- Directed by: Steve Johnson
- Written by: Steve Johnson
- Produced by: Steve Johnson Margaret Johnson
- Starring: Chris Donald; Amanda Marment; Andreas Munoz; Martin Bell;
- Cinematography: Tom Dobbie
- Edited by: Steve Johnson Nigel Honey
- Music by: Kristofer Muir
- Production company: Futuristfilm
- Release date: 26 June 2015 (US);
- Running time: 94 minutes
- Country: United Kingdom
- Language: English
- Budget: £4,000

= The Students of Springfield Street =

The Students of Springfield Street is a 2015 British film written and directed by Steve Johnson. The film marks Johnson's debut as a director and was Shot on RED in Glasgow, Scotland. The film was crowd funded on Bloomvc raising $6,000 to fund the production in just four weeks.

==Plot==
The Students of Springfield Street follows a 24-hour period in the lives of six friends, depicting how their experiences intersect as they confront issues including debt, illness, substance use, pregnancy, unrequited love, deception, and assault.

==Cast==
- Chris Donald as Michael
- Amanda Marment as Sarah
- Andreas Munoz as Christiano
- Millie Turner as Jessica
- Alix Austin as Ashley
- Martin Bell as Daniel
- Tanya Van Amse as Bloom

==Release and reception==
The film was released on 26 June 2015 and had its world premiere at the HoosierDance International Film Festival in the United States. Speaking in the Kokomo Tribune about the film, Martin Slagter wrote:
"The film provides intense and interesting dialogue as each of the friends deal with their own trials including debt, sickness, lies, drugs, pregnancy, love and assault, all through the eyes of director Steve Johnson."

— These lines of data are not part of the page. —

/-- Engine, array and sequencer opcodes of Format X (R105, R212 to R233, R253, R309, R347 to R349). -/
def decX1 (r : FX) : Except Cause Instr :=
  let p := mkPre r.stall r.pn r.pk
  let path := Path.ofBits r.mode3
  let conv := CopyConv.ofBits r.mode3
  let q : BitVec 2 := r.immA.extractLsb' 0 2
  let sel : ArrSel := ⟨r.immA, r.immB, r.immC.extractLsb' 0 3⟩
  match r.op with
  | 0x75#8 => (checksX r (decide (r.xr.toNat < 6)) { run := 3, xr := true }).judge (.xlat r.x1 r.xr)
  | 0x90#8 =>
    let raw := conv == some .raw
    (checksX r conv.isSome
      { run := 4, xr := true, slot1 := !raw, slot2 := !raw, mode3 := true, zA := 0#8 }).judge
      (.bcopy r.x1 r.xr r.slot1 r.slot2 (conv.getD .raw) r.immA)
  | 0x91#8 =>
    (checksX r (FillSz.ofBits r.mode3).isSome { run := 3, xr := true, mode3 := true }).judge
      (.bfill r.x1 r.xr ((FillSz.ofBits r.mode3).getD .b8))
  | 0x92#8 => (checksX r path.isSome { run := 1, mode3 := true }).judge (.waitc r.x1 (path.getD .g))
  | 0x93#8 => (checksX r path.isSome { run := 1, mode3 := true }).judge (.icnt r.x1 (path.getD .g))
  | 0x94#8 => (checksX r true { run := 2, xr := true }).judge (.slbq r.x1 r.xr)
  | 0xA0#8 =>
    let c := checksX r (r.mode3 == 0#3 || r.mode3 == 1#3) { mode3 := true, zA := 0#8, zB := 0#8, zC := 0xF8#8 }
    if r.mode3 == 1#3 then c.judge (.amodeRck p sel) else c.judge (.amodeSto p sel)
  | 0xA1#8 => (checksX r true { zA := 0xFC#8 }).judge (.macq p q)
  | 0xA2#8 => (checksX r true { zA := 0xFC#8 }).judge (.mrel p q)
  | 0xA3#8 =>
    let c := checksX r ((Shp.ofBits r.mode3).isSome && (PMode.ofBits (r.immC.extractLsb' 0 3)).isSome)
      { run := 6, xr := true, slot1 := true, slot2 := true, mode3 := true, zA := 0xFC#8, zB := 0xE0#8, zC := 0xF0#8 }
    if r.immC.getLsbD 3 then c.judge (.mloopRes r.mloop) else c.judge (.mloop r.mloop)
  | 0xA4#8 => (checksX r true { run := 1, zA := 0xFC#8 }).judge (.mstat r.x1 q)
  | 0xA5#8 => (checksX r true { zA := 0#8, zB := 0#8, zC := 0xF8#8 }).judge (.mcal p sel)
  | 0xA8#8 => (checksX r true { run := 4, xr := true, slot1 := true }).judge (.mxscl r.x1 r.xr r.slot1)
  | 0xA9#8 => (checksX r true { run := 4, xr := true, slot1 := true }).judge (.qcvt r.x1 r.xr r.slot1)
  | 0xAA#8 => (checksX r true { run := 4, xr := true, slot1 := true }).judge (.dqcvt r.x1 r.xr r.slot1)
  | _ => .error .opcode

/-- Task, group and supervisor opcodes of Format X (R405 to R435, R115, R448 to R464). -/
def decX2 (r : FX) : Except Cause Instr :=
  let p := mkPre r.stall r.pn r.pk
  let b : BitVec 4 := r.immA.extractLsb' 0 4
  match r.op with
  | 0xB0#8 =>
    let c := checksX r (r.mode3 == 0#3 || r.mode3 == 1#3) { mode3 := true, zA := 0xF0#8 }
    if r.mode3 == 1#3 then c.judge (.barArrive p b) else c.judge (.barSync p b)
  | 0xB1#8 => (checksX r true { run := 1, zA := 0xF0#8 }).judge (.barinit r.x1 b)
  | 0xB2#8 => (checksX r true { run := 3 }).judge (.spawn r.x1)
  | 0xB3#8 => (checksX r true { run := 3 }).judge (.qpush r.x1)
  | 0xB4#8 => (checksX r true { run := 2 }).judge (.qpop r.x1)
  | 0xB5#8 => (checksX r true { run := 2 }).judge (.qfree r.x1)
  | 0xB6#8 => (checksX r true { run := 2 }).judge (.jdec r.x1)
  | 0xB7#8 => (checksX r true {}).judge (.commit p)
  | 0xB8#8 => (checksX r true { run := 5 }).judge (.forkg r.x1)
  | 0xB9#8 => (checksX r true { run := 1 }).judge (.grwd r.x1)
  | 0xBA#8 => (checksX r true { run := 2 }).judge (.gbar r.x1)
  | 0xBB#8 => (checksX r true { run := 3 }).judge (.gcan r.x1)
  | 0xBC#8 => (checksX r true { run := 3 }).judge (.evpost r.x1)
  | 0xBD#8 =>
    let c := checksX r (r.mode3 == 0#3 || r.mode3 == 1#3) { mode3 := true }
    if r.mode3 == 1#3 then c.judge (.phintCmp p) else c.judge (.phintMem p)
  | 0xC0#8 => (checksX r true { run := 4 }).judge (.pgmap r.x1)
  | 0xC1#8 => (checksX r true { run := 2 }).judge (.pgunmap r.x1)
  | 0xC2#8 => (checksX r true { run := 3 }).judge (.tlbinv r.x1)
  | 0xC3#8 => (checksX r true { run := 2 }).judge (.pgtake r.x1)
  | 0xC4#8 => (checksX r true {}).judge (.rets p)
  | 0xC5#8 => (checksX r true { run := 3 }).judge (.pclr r.x1)
  | 0xC6#8 => (checksX r true { run := 2 }).judge (.orclm r.x1)
  | 0xC7#8 => (checksX r true { run := 1 }).judge (.haltg r.x1)
  | _ => .error .opcode

/-! ## The opcode map -/

/-- The formats, in the coding of EMUFN.FMT (R73). -/
inductive Fmt where | r | i | b | m | a | x | none | header
  deriving DecidableEq, Repr

/-- The code of a format (R73). -/
def Fmt.code : Fmt → Nat
  | .r => 0
  | .i => 1
  | .b => 2
  | .m => 3
  | .a => 4
  | .x => 5
  | .none => 6
  | .header => 7

/-- The decoding group of an opcode (R79). -/
inductive Grp where
  | nop | int | bit | f32 | pack | lane | imm | br | mem | atm | eng | tsk | res | hdr
  deriving DecidableEq, Repr

/-- The opcode map (R79): which group decodes an opcode. -/
def grpOf (op : BitVec 8) : Grp :=
  let n := op.toNat
  if n = 0x00 then .nop
  else if n ≤ 0x08 then .br
  else if n ≤ 0x0A then .imm
  else if n = 0x0B then .br
  else if n < 0x10 then .res
  else if n ≤ 0x1A then .int
  else if n ≤ 0x1F then .imm
  else if n ≤ 0x2E then .bit
  else if n = 0x2F then .imm
  else if n ≤ 0x3F then .f32
  else if n ≤ 0x4A then .pack
  else if n < 0x60 then .res
  else if n ≤ 0x6B then .lane
  else if n ≤ 0x6E then .imm
  else if n = 0x6F then .res
  else if n = 0x75 then .eng
  else if n ≤ 0x78 then .mem
  else if n = 0x79 then .atm
  else if n < 0x80 then .res
  else if n ≤ 0x86 then .atm
  else if n < 0x90 then .res
  else if n ≤ 0x94 then .eng
  else if n < 0xA0 then .res
  else if n ≤ 0xA5 then .eng
  else if n < 0xA8 then .res
  else if n ≤ 0xAA then .eng
  else if n < 0xB0 then .res
  else if n ≤ 0xBD then .tsk
  else if n < 0xC0 then .res
  else if n ≤ 0xC7 then .tsk
  else if n = 0xFF then .hdr
  else .res

/-- The format of a decoding group. -/
def Grp.fmt : Grp → Fmt
  | .nop | .int | .bit | .f32 | .pack | .lane => .r
  | .imm => .i
  | .br => .b
  | .mem => .m
  | .atm => .a
  | .eng | .tsk => .x
  | .res => .none
  | .hdr => .header

/-- The opcode byte of a word (R26). -/
def opByte (w : Word) : BitVec 8 := w.extractLsb' 56 8

/-- Decode one word standing inside a block (R32, R70), but for the checks that need the gang's mode,
width or allotment. -/
def decode (w : Word) : Except Cause Instr :=
  match grpOf (opByte w) with
  | .nop => decNop (unpackR w)
  | .int => decInt (unpackR w)
  | .bit => decBit (unpackR w)
  | .f32 => decF32 (unpackR w)
  | .pack => decPack (unpackR w)
  | .lane => decLane (unpackR w)
  | .imm => decI (unpackI w)
  | .br => decB (unpackB w)
  | .mem => decM (unpackM w)
  | .atm => decA (unpackA w)
  | .eng => decX1 (unpackX w)
  | .tsk => decX2 (unpackX w)
  | .res => .error .opcode
  | .hdr => .error .header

Film review website Indyred wrote:
"The Students of Springfield Street easily earns it's rating based on only two elements, clever writing and some damn fine acting. Mr. Johnson is a master of pretext, giving this movie a reason to "hit rewind" and see what you may have missed."

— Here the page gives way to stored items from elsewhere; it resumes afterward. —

/-- The registers of a gang, or of one lane on the carry pool (R258, R364). Lane l's v register r stands at
64 r + l of `v`; `vp` marks the poisoned ones (R461); `k` holds k1 to k7 as lane masks. -/
structure Regs where
  v : Map V32 := []
  vp : Map Bool := []
  k : Map Mask := []
  s : Map Word := []
  i : Map (BitVec 16) := []
  x : Map XReg := []
  fpflags : BitVec 5 := 0
  bkconf : BitVec 32 := 0
  modez : BitVec 32 := 0
  polmis : BitVec 32 := 0
  deriving DecidableEq, Repr

/-- One register write not yet readable (R61 to R65), or carried by an instruction in flight (R66). -/
inductive RegW where
  | v (r lane : Nat) (val : V32)
  | k (n : Nat) (lanes vals : Mask)
  | s (n : Nat) (val : Word)
  | i (n : Nat) (val : BitVec 16)
  deriving DecidableEq, Repr

/-- A fixed-latency result that can be read from cycle `at` on (R63). -/
structure Pend where
  cycle : Nat
  w : List RegW
  deriving DecidableEq, Repr

/-- The error a memory answer can carry (R144), or that its die has been gated meanwhile (R491). -/
inductive MemErr where | poison | ownerLost | remote | gated
  deriving DecidableEq, Repr

/-- One byte a load waits for: the lane (64 and above: the uniform pipe), its place in the loaded value, the
address, the value once known, and the error met. -/
structure LByte where
  lane : Nat
  idx : Nat
  pa : Nat
  va : Word
  val : Option Byte
  err : Option MemErr
  deriving DecidableEq, Repr

/-- A sector on its way to a load: address, words (marked where they are not installed: poisoned, or gone from the agent
since), whether it installs (R134), policy, and the moment home served it, counted in messages. -/
structure Fill where
  pa : Nat
  words : List (Word × Bool)
  stamp : Nat
  install : Bool
  pol : Pol
  deriving DecidableEq, Repr

/-- How the bytes of a returned load make its result. -/
inductive LandKind where
  | load (bytes : Nat)
  | planes (p : Nat)
  | atom (bytes : Nat)
  | write
  | regs (w : List RegW)
  | line
  deriving DecidableEq, Repr

/-- Which lanes and registers a landing writes: the destination operand's register (v number or s number). -/
inductive LandDst where
  | none
  | v (r : Nat)
  | s (n : Nat)
  deriving DecidableEq, Repr

/-- An MCAS in progress (R190): the entries (offset, expected, new, physical address, lock unit), the block's address,
the units still to lock in order, the units held, the start, the outcome once it is fixed, the block bytes still to
be written before it is delivered; `told` lists the units for which a lost owner is told to the grid, `blkTold` the grid that is
told for the block (R142). -/
structure McasSt where
  entries : List (Word × Word × Word × Nat × Nat)
  blk : List (Nat × Nat)
  todo : List Nat
  held : List Nat
  t0 : Nat
  status : Option Word
  writes : List (Nat × Byte)
  told : List Nat := []
  blkTold : Option Nat := none
  deriving DecidableEq, Repr

/-- An instruction in flight (R66, R172, R205): its path, what it returns and what it still waits for. `wait`
counts the grants, acknowledgements and answers outstanding; `elems` holds the element number of each lane of a BPX;
`zeros` marks the lanes with data from parts that no thread owned, `zparts` counts those parts; `noInst` lists words that its later answers do not install; `aside` marks a deferred write kept over a swap, which no counter counts (R209, R247); `ctx` is the context in which it was issued (R118), `due` the cycle of its core before which scratchpad data does not land (R238, R239); `spad` marks an access to the scratchpad. -/
structure Flight where
  id : Nat
  path : Path
  kind : LandKind
  dst : LandDst := .none
  lanes : Mask := 0
  bytes : List LByte := []
  fills : List Fill := []
  elems : List (Nat × Nat) := []
  zeros : Mask := 0
  zparts : Nat := 0
  chk : Bool := false
  acq : Bool := false
  wait : Nat := 0
  landed : Bool := false
  pc : Word := 0
  err : Option MemErr := none
  sent : Nat := 0
  spad : Bool := false
  hold : Bool := false
  epoch : Nat := 0
  noInst : List Nat := []
  mcas : Option McasSt := none
  aside : Bool := false
  ctx : BitVec 12 := 0
  due : Nat := 0
  deriving DecidableEq, Repr

/-- A posted store error waiting for the next release (R144): of the earliest flight that met one, its lowest lane's;
`gated` where its home's die was gated meanwhile (R491). -/
structure PostErr where
  remote : Bool
  addr : Word
  flight : Nat := 0
  lane : Nat := 0
  gated : Bool := false
  deriving DecidableEq, Repr

/-- One word a WAITU watches (R196): `asked` while a read of it is on its way, `seen` once one has returned, `prpt` the grid
that is told of a lost owner (R142). -/
structure Watch where
  lane : Nat
  pa : Nat
  va : Word
  old : Word
  val : Word
  cur : Word
  met : Bool
  zero : Bool
  err : Option MemErr
  monitored : Bool
  cohg : Nat := 0
  asked : Bool := false
  seen : Bool := true
  prpt : Option Nat := none
  deriving DecidableEq, Repr

/-- A WAITU in progress (R196, R197): start and last poll in core cycles, and its STALL. -/
structure WaitU where
  eq : Bool
  spad : Bool
  bytes : Nat
  dst : LandDst
  lanes : Mask
  chk : Bool
  acq : Bool
  started : Nat
  polled : Nat
  watches : List Watch
  fault : List (Nat × Word)
  level : Nat
  stall : BitVec 4 := 0
  deriving DecidableEq, Repr

/-- What a thread waits in (R418); a WAITC keeps its place and the threshold that it read at issue
(R64); `acting` says that the checks of a device operation are over and it waits for its action (R401). -/
inductive Wait where
  | none
  | bar (b : Nat)
  | amode
  | commit
  | grwd
  | waitu (w : WaitU)
  | waitc (pc threshold : Word)
  | acting
  | waitMerge (since : Nat)
  | rendezvous (since : Nat)
  deriving DecidableEq, Repr

/-- A thread of instructions: a gang, or a lane on the carry pool. `hdr` is the header in force (R29), `atHdr`
says that `pc` is a header still to be arrived at, `next` is the earliest next issue (R62): a cycle of a gang's core, a
moment in picoseconds of a lane, `fbuf` the words
fetched (R203), `tried` the cycle of its core at which the thread last stood waiting in its present instruction or for its word (R416,
R435). -/
structure Thr where
  regs : Regs := {}
  pc : Word := 0
  hdra : Word := 0
  hdr : Word := 0
  atHdr : Bool := true
  flights : List Flight := []
  pend : List Pend := []
  postErr : Option PostErr := none
  next : Nat := 0
  fbuf : Map Word := []
  wait : Wait := .none
  tried : Option Nat := none
  deriving DecidableEq, Repr

/-- A rejoin-stack entry (R355, R377); `hdr` is the header word that travels with a PC inside a block (R29), 0 where it is
still to be read. -/
structure Entry where
  pc : Word
  rpc : Option Word
  mask : Mask
  emask : Mask
  hdra : Word
  hdr : Word := 0
  deriving DecidableEq, Repr

/-- Power hints of PHINT (R419). -/
inductive Hint where | none | mem | cmp
  deriving DecidableEq, Repr

/-- The halt registers (R451). -/
structure HaltRegs where
  cause : Word := 0
  pc : Word := 0
  mask : Word := 0
  addr : Word := 0
  deriving DecidableEq, Repr

/-- The EMU registers (R73). -/
structure EmuRegs where
  op : Word := 0
  pc : Word := 0
  fn : Word := 0
  d : Word := 0
  a : Word := 0
  b : Word := 0
  c : Word := 0
  deriving DecidableEq, Repr

/-- A stretch of an access within one page: its place in the access, its physical address, and the page's attributes. -/
structure Piece where
  off : Nat
  n : Nat
  pa : Nat
  uc : Bool
  cohg : Nat
  prpt : Bool
  deriving DecidableEq, Repr

/-- A held committed reduction, one lane entry (R170, R458): `instr` tells the instructions of a gang's log apart, `va` is
what HADDR gives for it, `virt` its virtual address and `ctx` the context of its translation (R118), `prpt` the grid that is told of its loss (R188). -/
structure CmtEntry where
  pa : Nat
  cohg : Nat
  spad : Bool
  op : AOp
  b64 : Bool
  val : Word
  instr : Nat := 0
  lane : Nat := 0
  va : Word := 0
  virt : Word := 0
  ctx : BitVec 12 := 0
  prpt : Option Nat := none
  deriving DecidableEq, Repr

/-- A page fault that an engine has raised for a gang and the gang has still to take (R226, R343). -/
structure EngFault where
  seq : Bool
  lane : Nat
  va : Word
  kind : Nat
  level : Nat
  deriving DecidableEq, Repr

/-- A gang (R18, R355, R439, R460). `stack` is bottom first; `spilled` counts its lowest entries that stand in the
spill area instead. `only` is the lane set of an instruction re-executed after RETS and the mask to return to (R448);
`ehdr` and `pfHdr` are the header words that travel with a handler's return (R29), `pfX0` the saved x0 with what the
fault frame does not hold of it, `pfHdra` the HDRA written into the frame, `pfVp` the poisoned registers that it was written with (R461), `pfSup` the mode outside the page-fault handler, `pfFresh` the number of the first flight issued in the page-fault handler, `pfWait` the wait that an engine
fault interrupted (R343), `pfHalted` says that the gang had halted before it took the fault of a copy that its team's halt waits
for (R454), `gplace` is where its group's header and slot stand, as it found them at its arrival at a COMMIT or GRWD (R429), `lowUntil` and `yieldUntil` the ends of a demotion and of a YIELD's low rank (R390, R417). -/
structure Gang where
  thr : Thr := {}
  team : Nat := 0
  gangid : Nat := 0
  core : Nat := 0
  slot : Nat := 0
  width : Nat := 16
  vallot : Nat := 8
  stack : List Entry := []
  spilled : Nat := 0
  exited : Mask := 0
  dmask : Mask := 0
  jw : Mask := 0
  jpc : Map Word := []
  sup : Bool := false
  inEmu : Bool := false
  inPf : Bool := false
  emu : EmuRegs := {}
  ehdra : Word := 0
  emuMask : Mask := 0
  emuDepth : Nat := 0
  pfDepth : Nat := 0
  pfFresh : Nat := 0
  ehdr : Word := 0
  pfHdr : Word := 0
  pfHdra : Word := 0
  pfX0 : XReg := {}
  pfSup : Bool := false
  pfVp : List Nat := []
  pfFrame : Nat := 0
  pfWait : Wait := .none
  engFaults : List EngFault := []
  ctx : BitVec 12 := 0
  halt : HaltRegs := {}
  halted : Bool := false
  fmask : Mask := 0
  fva : Map Word := []
  fcause : Word := 0
  rprog : Map Word := []
  hint : Hint := .none
  cmtLog : List CmtEntry := []
  spwBase : Word := 0
  spwSize : Nat := 0
  spinPc : Word := 0
  spinCnt : Nat := 0
  lowUntil : Option Nat := none
  yieldUntil : Option Nat := none
  age : Nat := 0
  only : Option (Mask × Mask) := none
  ended : Bool := false
  deadSince : Option Nat := none
  sib : BitVec 32 := 0xFFFFFFFF
  gdesc : Word := 0
  gplace : List Piece := []
  pfHalted : Bool := false
  deriving DecidableEq, Repr

/-- The state of a lane on the carry pool (R375). -/
inductive LaneSt where | ejected | waiting | detached | parked
  deriving DecidableEq, Repr

/-- A carry-pool lane context (R364, R460). `rejoin` is the rejoin header, `got` the v registers received at ejection
or written since (R369); `held` the earlier writes of the gang its first access waits for, `acqDue` the acquire that access performs (R367). -/
structure LaneCtx where
  thr : Thr := {}
  gang : Nat := 0
  lane : Nat := 0
  st : LaneSt := .ejected
  rejoin : Word := 0
  got : List Nat := []
  held : List Nat := []
  acqDue : Bool := true
  deriving DecidableEq, Repr

/-! ## Teams, grids, queues -/

/-- A continuation record (R394). -/
structure Rec where
  hdr : Word := 0
  frame : Word := 0
  jcnt : Word := 0
  flen : Nat := 0
  gangs : Nat := 1
  pair : Bool := false
  arrays : Nat := 0
  idem : Bool := false
  sys : Bool := false
  join : Bool := false
  ganged : Bool := false
  grp : Bool := false
  sibx : Nat := 0
  args : List Word := []
  deriving DecidableEq, Repr

/-- A named barrier (R403, R404): `set` is the count BARINIT set. -/
structure Bar where
  set : Option Nat := none
  arrivals : Nat := 0
  phase : Nat := 0
  deriving DecidableEq, Repr

/-- An AMODE in progress (R253, R459): the first arrival's operands, the GANGIDs that have arrived, whether one
differed, and, once all have arrived, whether the checks have passed, the arrays switched so far, the failure flag, the arrays that entered reckoning mode
and the arrays that left it. -/
structure AmodeSt where
  rck : Bool := false
  sel : ArrSel := ⟨0, 0, 0⟩
  arrived : List Nat := []
  bad : Bool := false
  checked : Bool := false
  pos : Nat := 0
  fail : Bool := false
  entered : Nat := 0
  left : Nat := 0
  deriving DecidableEq, Repr

/-- Where a team stands (R449, R453). -/
inductive TeamSt where
  | running
  | swapping
  | discarding
  | halting
  | halted
  | swapped
  deriving DecidableEq, Repr

/-- The halt record of a team block (R459). -/
structure HaltRec where
  regs : HaltRegs := {}
  gangid : Nat := 0
  halts : Nat := 0
  core : Nat := 0
  time : Nat := 0
  deriving DecidableEq, Repr

/-- A thread write deferred at an array (R245, R460): per lane its place in the array (rows, then the scale RAM from
32768 on) and its data: the bytes of a store, the operands of an atomic, or value, planes and element of a BPK. -/
structure DefEntry where
  word : Word
  team : Nat
  gang : Nat
  instr : Instr
  lanes : List (Nat × Nat × List Byte)
  flight : Option (Actor × Nat)
  deriving DecidableEq, Repr

/-- A team (R18, R20, R459). `cores` is one core or the two of a pair, `gangs` the gang numbers by GANGID, `window` the
physical arrays of the window in order, `grwd` the rewards brought by the GANGIDs that have arrived, `seqDue` the gangs that
still wait for sequencers they owned before a swap (R345), `savedLanes` the lane contexts saved with a swapped team (R379),
`savedDefer` the deferral queue of each saved window array (R248). -/
structure Team where
  grid : Nat := 0
  teamid : Word := 0
  reca : Word := 0
  restart : Rec := {}
  shape : Rec := {}
  cores : List Nat := []
  gangs : List Nat := []
  window : List Nat := []
  area : Nat := 0
  bars : Map Bar := []
  amode : AmodeSt := {}
  commit : List Nat := []
  grwd : List (Nat × BitVec 32) := []
  st : TeamSt := .running
  haltRec : HaltRec := {}
  lastIssue : Nat := 0
  cancelled : Bool := false
  seqDue : List (Nat × Nat) := []
  savedLanes : List (Nat × LaneCtx) := []
  savedDefer : List (List DefEntry) := []
  deriving DecidableEq, Repr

On 23 October 2015, the film had its UK premiere when it opened the Aberdeen Film Festival. The film proved to be a hit with the festival's jurors who awarded the film the Best Feature accolade. Speaking about his win to Creative Clyde, Johnson said:
"I am proud that our first full-length production has achieved 'Best Picture' recognition. I wanted a film that would spark some discussion over tone, style and the stereotypes surrounding Scottish movies. I wanted The Students of Springfield Street to bring a fresh look at young people and their lives in a very stylised way."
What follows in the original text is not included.